Purpose:: Duchenne's Muscular Dystrophy (DMD) patients have dystrophin mutations associated with muscle and CNS defects including mental retardation and ERG abnormalities. Deficiency of dystrophin, its fetal isoform & autosomal homolog Utrophin (Utrn), and/or complexed proteins resulting in impaired clustering of Kir4.1 and aquaporin-4 in Müller cells are thought to underlie retinal dysfunction. Utrn promoter activation-mediated upregulation can functionally substitute for dystrophin in vivo and offers a potential therapeutic strategy. However, knowledge of which Utrn promoter to target is currently unknown since previously promoter specific reagents were unavailable. The present study uses novel reagents to address differential expression of the Utrn promoter A and B products in retina.

Methods:: A novel Taqman assay and exon-specific antibodies were generated to unequivocally detect Utrn A&B promoter products in murine retina using qPCR, immunohistochemistry and confocal microscopy.

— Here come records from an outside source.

/-- The next block of a host-fed queue is what the physical map holds at its link. -/
theorem State.block_nextChain_link {qn pa : Nat} {c : BitVec 12} {a : DWord} (hctx : (s.queue qn).ctx = some c)
    (hfed : (s.queue qn).deviceFed = false) (hbell : (s.queue qn).bell = true) (hvia : (s.queue qn).via = some a)
    (hplace : s.frontPlace c a .read = .ok (.mem pa)) (hpast : hbmEnd ≤ pa) (hscrub : s.mustScrub (.mem pa) 8 = false) :
    ((s.nextChain qn).queue qn).block = BitVec.ofNat 64 (leNat ((List.range 8).map (fun i => s.physByte (pa + i)))) := by
  have hlast : hbmEnd ≤ pa + 8 - 1 := by omega
  have hread : (s.readAs c (.mem pa) 8).2.1 = (List.range 8).map (fun i => s.physByte (pa + i)) := by
    simp only [State.readAs, State.ownRead_past_hbm c hpast, State.ownRead_past_hbm c hlast, State.readLoc]
  simp only [State.nextChain, hctx, Option.getD_some, hfed, hbell, hvia, hplace, hscrub, Bool.false_eq_true, if_false,
    State.queue_setQueue, if_true, hread]

/-- Context 1 maps the first GiB of its addresses to the first GiB of the on-chip map. The link of queue 0 is its first word, which
names the block at 0x20000; the doorbell was written. -/
def chipLink : State :=
  { State.reset with
    mem := [(0x1000, 3), (0x1001, 0x20), (0x2000, 3), (0x2001, 0x30), (0x3000, 0xAD), (0x3006, 8)]
    ctxs := [(1, { Ctx.absent with live := true, asid := 1, root := 0x1000, priv := true })]
    slack := (leBytes 0x20000 8).zipIdx.map (fun e => (chipBase + e.2, e.1))
    queues := [(0, { LQueue.unbound with ctx := some 1, st := .run, bell := true, via := some 0 })] }

theorem chipLink_frontPlace : chipLink.frontPlace 1 0 .read = .ok (.mem chipBase) := rfl

theorem chipLink_block : ((chipLink.nextChain 0).queue 0).block = 0x20000 := by
  have hlink : BitVec.ofNat 64 (leNat ((List.range 8).map (fun i => chipLink.physByte (chipBase + i)))) = 0x20000 := by decide +kernel
  exact (State.block_nextChain_link rfl rfl rfl rfl chipLink_frontPlace (by decide) (by decide)).trans hlink

/-- Refutes O49: the link that a doorbell makes a host-fed queue read again is a word of HBM only where its page is one of HBM. A
link that was written in the on-chip map is read there (R23), and memory has nothing at its address. -/
theorem not_workSteps : ¬ Obligations.WorkSteps := by
  unfold Obligations.WorkSteps
  intro hall
  obtain ⟨-, -, -, hqueue, -⟩ := hall chipLink
  obtain ⟨hlate | ⟨-, hhostFed, -⟩, -⟩ := hqueue 0 1 rfl
  · exact absurd hlate (by decide)
  · obtain ⟨-, -, hlink⟩ := hhostFed rfl rfl rfl
    obtain ⟨t, hexec, -, -, -, hblock⟩ := hlink 0 chipBase rfl rfl chipLink_frontPlace rfl
    obtain rfl := Host.Outcome.next.inj ((exec_launchBlockProcess_run rfl (by decide) rfl rfl).symm.trans hexec)
    exact absurd (chipLink_block.symm.trans hblock) (by decide)

end Sys2Proof.Machine
end

section
/-!
R120, R121, R134: a queue area need not begin at a multiple of 16, so that an item can stand across the end of HBM. A spawn writes
such an item whole, but a read past the end of HBM finds nothing there (R206).
-/
namespace Sys2Proof.Machine
variable {s : State}

theorem exec_stagePacking_due {g k st : Nat} (hstage : (s.slot g k).stage = some st) (hfree : s.slotFree g k = true)
    (hitems : ((s.cluster (s.wg g).cluster).stageQ st).items ≠ [])
    (hdue : ((s.cluster (s.wg g).cluster).stageQ st).headDue = true) :
    ∃ t, exec (.stagePacking g k) s = .next t ∧ ∀ i, t.vreg g k i = Tbl.get (itemRegs (s.ringItems (s.wg g).cluster st 0
      (Nat.min (s.wg g).warp ((s.cluster (s.wg g).cluster).stageQ st).items.length))) i VVal.invalid := by
  simp only [exec_stagePacking, execStagePacking, hstage, hfree, hdue, List.isEmpty_eq_false_iff.mpr hitems,
    Bool.not_true, Bool.or_self, Bool.or_true, Bool.false_eq_true, if_false]
  refine ⟨_, rfl, fun i => ?_⟩
  simp only [State.vreg, State.slot, State.setSlot, State.bump, State.setFib, State.setStageQ, State.setCluster, Tbl.get_set_same]

/-- A pipeline whose stage 0 has its ring at the last four bytes of HBM, and a free slot for it.
Context 1 maps the first GiB of its addresses to the last GiB of HBM, and the GiB after it, where the rest of the ring lies, to the
first. -/
def ringAtEnd : State :=
  let s := State.reset.withFetchWord 32 0x1A000000
  let s1 := s.setCtx 1 { s.ctx 1 with root := 0x1000 }
  let s2 := s1.setGrid 0 { s1.grid 0 with
    launch := { Launch.zero with pipe := true }, stages := [{ entry := 0, qbase := 0x3FFFFFFC, depth := 256, stealable := false }] }
  let s3 := s2.setSlot 0 0 { s2.slot 0 0 with stage := some 0 }
  { s3.setStageQ 0 0 (StageQ.empty 0) with
    fibres := []
    mem := [(0x1000, 3), (0x1001, 0x20), (0x2000, 3), (0x2001, 0x30), (0x3000, 0x8D), (0x3003, 0xC0), (0x3004, 0xBF), (0x3008, 0x8D)] }

/-- That pipeline after it has appended an item of the words 1, 2, 3, 4, which has become due. -/
def itemAtEnd : State :=
  let s := ringAtEnd.appendItems 0 0 [0x00000004000000030000000200000001]
  s.setStageQ 0 0 { (s.cluster 0).stageQ 0 with headDue := true }

/-- The queue of stage 0 there. -/
abbrev itemAtEnd.queue : StageQ := (itemAtEnd.cluster (itemAtEnd.wg 0).cluster).stageQ 0

theorem itemAtEnd_slotFree : itemAtEnd.slotFree 0 0 = true := by decide +kernel

theorem itemAtEnd_items : itemAtEnd.queue.items ≠ [] := by decide +kernel

theorem itemAtEnd_headDue : itemAtEnd.queue.headDue = true := by decide +kernel

theorem itemAtEnd_stage : (itemAtEnd.slot 0 0).stage = some 0 := by decide +kernel

theorem itemAtEnd_ringLoc : itemAtEnd.ringLoc (itemAtEnd.wg 0).cluster 0
    (itemAtEnd.queue.tail - itemAtEnd.queue.items.length + 0) .read = some (.mem (hbmEnd - 4)) := by decide +kernel

/-- The second word of the item as the spawn wrote it. -/
theorem itemAtEnd_word : leNat (itemAtEnd.hbmBytes (hbmEnd - 4 + 4 * 1) 4) = 2 := by decide +kernel

/-- The same word as a fibre that takes the item finds it in lane 0 of `v1`. -/
theorem itemAtEnd_packed : (Tbl.get (itemRegs (itemAtEnd.ringItems (itemAtEnd.wg 0).cluster 0 0
    (Nat.min (itemAtEnd.wg 0).warp itemAtEnd.queue.items.length))) 1 VVal.invalid).lane 0 = 0 := by
  decide +kernel

/-- Refutes O50: the words of an item that stands across the end of HBM are packed as zero from there on, whatever a spawn has
written. -/
theorem not_pipelineAndPlacementSteps : ¬ Obligations.PipelineAndPlacementSteps := by
  unfold Obligations.PipelineAndPlacementSteps
  rintro ⟨-, -, hall⟩
  obtain ⟨hpacking, -⟩ := hall itemAtEnd
  obtain ⟨-, hpacks⟩ := hpacking 0 0
  obtain ⟨t, hexec, -, -, -, -, -, -, hregs⟩ :=
    hpacks 0 ⟨itemAtEnd_stage, itemAtEnd_slotFree, itemAtEnd_items, .inr itemAtEnd_headDue⟩
  obtain ⟨u, hpacked, hvreg⟩ := exec_stagePacking_due itemAtEnd_stage itemAtEnd_slotFree itemAtEnd_items itemAtEnd_headDue
  obtain rfl := Host.Outcome.next.inj (hpacked.symm.trans hexec)
  obtain ⟨-, hlane, -⟩ := hregs 1 0 (by decide) (by decide +kernel)
  have hword := hlane (hbmEnd - 4) itemAtEnd_ringLoc
  rw [hvreg, itemAtEnd_packed, itemAtEnd_word] at hword
  exact absurd hword (by decide)

end Sys2Proof.Machine
end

Results:: Utrn A&B mRNAs are expressed in whole retina. Immunocytochemical studies reveal spatial differences in promoter product distribution. Utrn A&B are expressed in Müller cells at the outer limiting membrane; however, Utrn A localizes to the inner limiting membrane and inner plexiform layer whilst Utrn B localizes to the ganglion cell layer. Additionally, Utrn A labeled cone outer segments.

Conclusions:: We demonstrate that Utrn A&B products are present in retina, though expression is promoter-dependent and spatially restricted. Targeting either promoter would suffice to upregulate Müller cell Utrn and is predicted to correct impaired Kir4.1 and aquaporin-4 clustering. Localization of Utrn A to cones and the subtle color perception abnormalities reported in DMD patients (Costa et al. IOVS E-Abstract 3700; 2006) suggest a physiological role for the dystrophin complex in color vision.